Крайняя ниша на третьем от земли ярусе. Здравствуйте. Два фарфоровых овала и металлическая полочка под цветы, заказанная отцом на работе. Это не сплошная стена, а бетонный параллелепипед, почти куб. Казенный вид скрашивает сирень, но сегодня все голое — декабрь. Я кладу цветы плашмя на заснеженную полку, предварительно надломив стебли.

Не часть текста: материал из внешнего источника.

-- ==== Sys2Proof/Tests/Slice0.lean ====
section
/-!
SUPPORT. Small tests, and one witness for the hypotheses of each statement. Expected words, bytes and register values are
those of spec/95_test_vectors.md (section named at each test) or are written out by hand from the rule named.
-/

namespace Sys2Proof.Tests

open Sys2Proof Sys2Proof.Machine

/-- The next state, if the answer is one. -/
def next? (r : Result) : Option State :=
  match r with
  | .next s => some s
  | .fault _ => none
  | .refused _ => none

/-- What a next state shows: registers, flags, code, output. -/
structure View where
  c : Option Word
  a : Option Half
  b : Option Half
  isOpen : Bool
  zs : Bool
  flt : Bool
  fcode : BitVec 4
  out : List Byte
  deriving DecidableEq, Repr

/-- The view of an answer. -/
def view? (r : Result) : Option View :=
  (next? r).map fun s => ⟨s.c, s.a, s.b, s.isOpen, s.zs, s.flt, s.fcode, s.out⟩

/-- A state in the notation of spec/95_test_vectors.md, with nothing output yet and nothing presented. -/
def st (c : Option Word) (a b : Option Half) (isOpen zs flt : Bool) (fcode : BitVec 4) : State :=
  { State.reset with c := c, a := a, b := b, isOpen := isOpen, zs := zs, flt := flt, fcode := fcode }

/-- A chunk is open: the state after CHB "IHDR", 13 (section 2.3). -/
def inChunk : State := st (some 0x575E51F5) none none true false false 0

/-- A stream is open: the state after CHB "IDAT" and ZHDR (section 2.5). -/
def inStream : State := st (some 0x13E5812D) (some 0x0001) (some 0x0000) true true false 0

/-- A fault has been recorded (section 2.7, the last two priority vectors). -/
def locked : State := st (some 0x00000001) none none true false true 2

/-- The state with a word presented. -/
def fed (w : CmdWord) (s : State) : State := { s with input := [.command w] }

/-! ### The legality checks refuse ill-formed words (R50, section 2.8) -/

theorem test_legal_refuses_undefined_opcode : wordLegal 0x040000000000000000 = false := by decide
theorem test_legal_refuses_high_opcode_bit : wordLegal 0x810000000000000000 = false := by decide
theorem test_legal_refuses_reserved_bit_8_in_B : wordLegal 0x010000000000000100 = false := by decide
theorem test_legal_refuses_reserved_bit_32_in_B : wordLegal 0x010000000100000000 = false := by decide
theorem test_legal_refuses_reserved_bit_0_in_N : wordLegal 0x110000000000000001 = false := by decide
theorem test_legal_refuses_reserved_bit_63_in_N : wordLegal 0x208000000000000000 = false := by decide
theorem test_legal_refuses_reserved_bit_33_in_BH : wordLegal 0x210000000200000005 = false := by decide
theorem test_legal_accepts_every_CH_word : wordLegal 0x10FFFFFFFFFFFFFFFF = true := by decide

/-! ### Decoding: a word written out from the encoding of each command (R44 to R47, R52) -/

theorem test_decode_put : decode 0x0100000000000000FF = .ok (.put 0xFF) := by decide
theorem test_decode_putc : decode 0x0200000000000000AB = .ok (.putc 0xAB) := by decide
theorem test_decode_putca : decode 0x03000000000000007F = .ok (.putca 0x7F) := by decide
theorem test_decode_chb : decode 0x10494844520000000D = .ok (.chb 0x49484452 13) := by decide
theorem test_decode_che : decode 0x110000000000000000 = .ok .che := by decide
theorem test_decode_zhdr : decode 0x200000000000000000 = .ok .zhdr := by decide
theorem test_decode_blkhdr : decode 0x210000000100010000 = .ok (.blkhdr 1 0x10000) := by decide
theorem test_decode_filt : decode 0x220000000000000000 = .ok .filt := by decide
theorem test_decode_ztrl : decode 0x230000000000000000 = .ok .ztrl := by decide
theorem test_decode_rejects_bit_31_of_B : decode 0x020000000080000000 = .error (.reservedBitSet 0x02) := by decide
theorem test_decode_rejects_opcode_zero : decode 0 = .error (.undefinedOpcode 0) := by decide
theorem test_encode_blkhdr : encode (.blkhdr 1 5) = 0x210000000100000005 := by decide

/-- No two rows of the opcode table overlap: some bit both fix differs. -/
theorem test_opcode_table_rows_disjoint :
    opcodeTable.Pairwise (fun p q => p.pattern &&& (p.mask &&& q.mask) ≠ q.pattern &&& (p.mask &&& q.mask)) := by decide

theorem test_table_word_blkhdr : decodeTableWord 72 0x210000000000000000 = some (.blkhdr 0 0) := by decide

/-! ### The checksum functions (sections 2.1, 2.2) -/

theorem test_crc_nib : crcNib 0x12345678 0xB = 0x27FA75CB := by decide
theorem test_crc_byte_high_nibble : crcByte 0xFFFFFFFF 0x49 = 0x22FDE946 := by decide
theorem test_crc_byte_unequal_nibbles : crcByte 0xDEADBEEF 0x5A = 0xBBD5EABD := by decide
theorem test_crc32_check_value :
    crc32 [0x31, 0x32, 0x33, 0x34, 0x35, 0x36, 0x37, 0x38, 0x39] = 0xCBF43926 := by decide
theorem test_adler_both_wrap : adlerByte (65520, 65520) 255 = (254, 253) := by decide
theorem test_adler_exact_modulus : adlerByte (65266, 5) 255 = (0, 5) := by decide
theorem test_adler32_check_value :
    adler32 [0x57, 0x69, 0x6B, 0x69, 0x70, 0x65, 0x64, 0x69, 0x61] = 0x11E60398 := by decide

/-! ### One step of each command, and a fault of each (sections 2.3 to 2.7) -/

theorem test_put_after_reset :
    view? (step (fed 0x010000000000000089 State.reset)) = some ⟨none, none, none, false, false, false, 0, [0x89]⟩ := by
  decide

theorem test_put_in_chunk :
    view? (step (fed 0x010000000000000000 inChunk)) =
      some ⟨some 0x575E51F5, none, none, true, false, true, 4, []⟩ := by decide

theorem test_putc_in_stream_leaves_adler :
    view? (step (fed 0x020000000000000055 inStream)) =
      some ⟨some 0x5ECD1C8F, some 1, some 0, true, true, false, 0, [0x55]⟩ := by decide

theorem test_putc_after_reset :
    view? (step (fed 0x020000000000000000 State.reset)) = some ⟨none, none, none, false, false, true, 3, []⟩ := by decide

theorem test_putca_both_wrap :
    view? (step (fed 0x0300000000000000FF (st (some 0) (some 0xFFF0) (some 0xFFF0) true true false 0))) =
      some ⟨some 0x2D02EF8D, some 0x00FE, some 0x00FD, true, true, false, 0, [0xFF]⟩ := by decide

theorem test_putca_without_stream :
    view? (step (fed 0x030000000000000000 inChunk)) =
      some ⟨some 0x575E51F5, none, none, true, false, true, 5, []⟩ := by decide

theorem test_chb_mixed_fields :
    view? (step (fed 0x10FFFFFFFF01020304 State.reset)) =
      some ⟨some 0, none, none, true, false, false, 0, [1, 2, 3, 4, 0xFF, 0xFF, 0xFF, 0xFF]⟩ := by decide

theorem test_chb_in_chunk :
    view? (step (fed 0x1049454E4400000000 inChunk)) =
      some ⟨some 0x575E51F5, none, none, true, false, true, 2, []⟩ := by decide

theorem test_che_keeps_c :
    view? (step (fed 0x110000000000000000 (st (some 0x51BD9F7D) none none true false false 0))) =
      some ⟨some 0x51BD9F7D, none, none, false, false, false, 0, [0xAE, 0x42, 0x60, 0x82]⟩ := by decide

theorem test_che_in_stream :
    view? (step (fed 0x110000000000000000 inStream)) =
      some ⟨some 0x13E5812D, some 1, some 0, true, true, true, 7, []⟩ := by decide

theorem test_zhdr_reseeds :
    view? (step (fed 0x200000000000000000 (st (some 0xCA50F9E1) (some 0x1234) (some 0x5678) true false false 0))) =
      some ⟨some 0x13E5812D, some 1, some 0, true, true, false, 0, [0x78, 0x01]⟩ := by decide

theorem test_zhdr_in_stream :
    view? (step (fed 0x200000000000000000 inStream)) =
      some ⟨some 0x13E5812D, some 1, some 0, true, true, true, 6, []⟩ := by decide

theorem test_blkhdr_byte_order :
    view? (step (fed 0x210000000100001234 inStream)) =
      some ⟨some 0x094CC82A, some 1, some 0, true, true, false, 0, [0x01, 0x34, 0x12, 0xCB, 0xED]⟩ := by decide

theorem test_blkhdr_too_long :
    view? (step (fed 0x210000000100010000 inStream)) =
      some ⟨some 0x13E5812D, some 1, some 0, true, true, true, 8, []⟩ := by decide

theorem test_filt_moves_b :
    view? (step (fed 0x220000000000000000 (st (some 0xA8EA8500) (some 0x01FF) (some 0x07FF) true true false 0))) =
      some ⟨some 0x00A8EA85, some 0x01FF, some 0x09FE, true, true, false, 0, [0x00]⟩ := by decide

theorem test_ztrl_order :
    view? (step (fed 0x230000000000000000 (st (some 0x577FA491) (some 0x04FC) (some 0x1EEF) true true false 0))) =
      some ⟨some 0x443A1E11, some 0x04FC, some 0x1EEF, true, false, false, 0, [0x1E, 0xEF, 0x04, 0xFC]⟩ := by decide

theorem test_ztrl_after_reset :
    view? (step (fed 0x230000000000000000 State.reset)) = some ⟨none, none, none, false, false, true, 3, []⟩ := by decide

/-- Illegal comes before the `OPEN` check and the range check (R116, section 2.7). -/
theorem test_illegal_first :
    view? (step (fed 0x210000000200010000 State.reset)) = some ⟨none, none, none, false, false, true, 1, []⟩ := by decide

/-- A locked engine discards an illegal word and keeps its code (R118, section 2.7). -/
theorem test_lock_discards_illegal :
    view? (step (fed 0xEE0000000000000000 locked)) =
      some ⟨some 1, none, none, true, false, true, 2, []⟩ := by decide

/-- The reset pin unlocks and keeps the output (R136; program P8). -/
theorem test_reset_pin :
    view? (step { inChunk with flt := true, fcode := 4, out := [0x0D], input := [.reset] }) =
      some ⟨none, none, none, false, false, false, 0, [0x0D]⟩ := by decide

/-- With nothing presented nothing changes (R30; log entry 6). -/
theorem test_idle : next? (step inChunk) = some inChunk := by decide

/-- The command index advances although the command is discarded (R19). -/
theorem test_index_advances_when_discarded :
    (next? (step (fed 0x110000000000000000 locked))).map (·.pos) = some 1 := by decide

theorem test_fetch_word :
    (next? (step (State.reset.withFetchWord 72 0x0100000000000000AB))).map (·.out) = some [0xAB] := by decide

theorem test_status_port : statusPort { locked with zs := true } = 0b1100101 := by decide

/-- The last command of program P4, its chunk still open: the run is faulted and unfinished, and not completed (R147). -/
theorem test_p4_end_of_run :
    ∃ t, next? (step (fed 0x110000000000000000 locked)) = some t ∧ Faulted t ∧ Unfinished t ∧ ¬ Completed t := by
  refine ⟨fed 0x110000000000000000 locked |> acceptCommand [], by decide, ?_⟩
  unfold Faulted Unfinished Completed
  decide

/-! ### The host sequence and the assembler -/

/-- Scenario B's zlib stream (section 1.2). -/
theorem test_zlib_stream_scenario_b :
    zlibStream 5 (imageRows ⟨1, 1, true, [10, 20, 30, 40]⟩) =
      [0x78, 0x01, 0x01, 0x05, 0x00, 0xFA, 0xFF, 0x00, 0x0A, 0x14, 0x1E, 0x28, 0x00, 0xCD, 0x00, 0x65] := by decide

/-- Scenario B's IHDR body, and the IEND chunk every file ends with (sections 1.2, 2.4; program P1). -/
theorem test_ihdr_body_and_iend_chunk :
    ihdrBody 1 1 6 = [0, 0, 0, 1, 0, 0, 0, 1, 8, 6, 0, 0, 0] ∧
    chunkBytes 0 tagIEND [] =
      [0x00, 0x00, 0x00, 0x00, 0x49, 0x45, 0x4E, 0x44, 0xAE, 0x42, 0x60, 0x82] := by decide

/-- Commands 24 to 35 of program P2, and 35 commands in all (section 3). -/
theorem test_encode_scenario_b :
    (encodeImage ⟨1, 1, true, [10, 20, 30, 40]⟩).map (fun is => (is.length, is.drop 23)) =
      some (35, [.chb 0x49444154 16, .zhdr, .blkhdr 1 5, .filt, .putca 10, .putca 20, .putca 30, .putca 40,
        .ztrl, .che, .chb 0x49454E44 0, .che]) := by decide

(Ровно в десять утра чирикающего московского утра Горин «Москвич» молодецки загукал под двумя окнами на первом этаже дома #28 по Студенческой улице. Вышли из подъезда с корзинками и сумками со съестными припасами: мать во всеоружии зрелой прелести, отец с молодыми залысинами и вечной иронией на твердых устах. Брат нес бадминтонные ракетки, а я, прыщавый девятиклассник, — том Пастернака с предисловием Синявского. Книгу дала мне на три праздничных дня учительница литературы Вера Романовна и велела беречь как зеницу ока. Ехали мы по путевке на какую-то подмосковную базу отдыха. Всю дорогу отец с каменным лицом язвил по поводу толстой тетки с авоськой в левой и кадкой с фикусом — в правой руке, глумливо коверкал кумачовые призывы, давал Горе убийственные советы по вождению, чем довел меня и брата до смеховой икоты.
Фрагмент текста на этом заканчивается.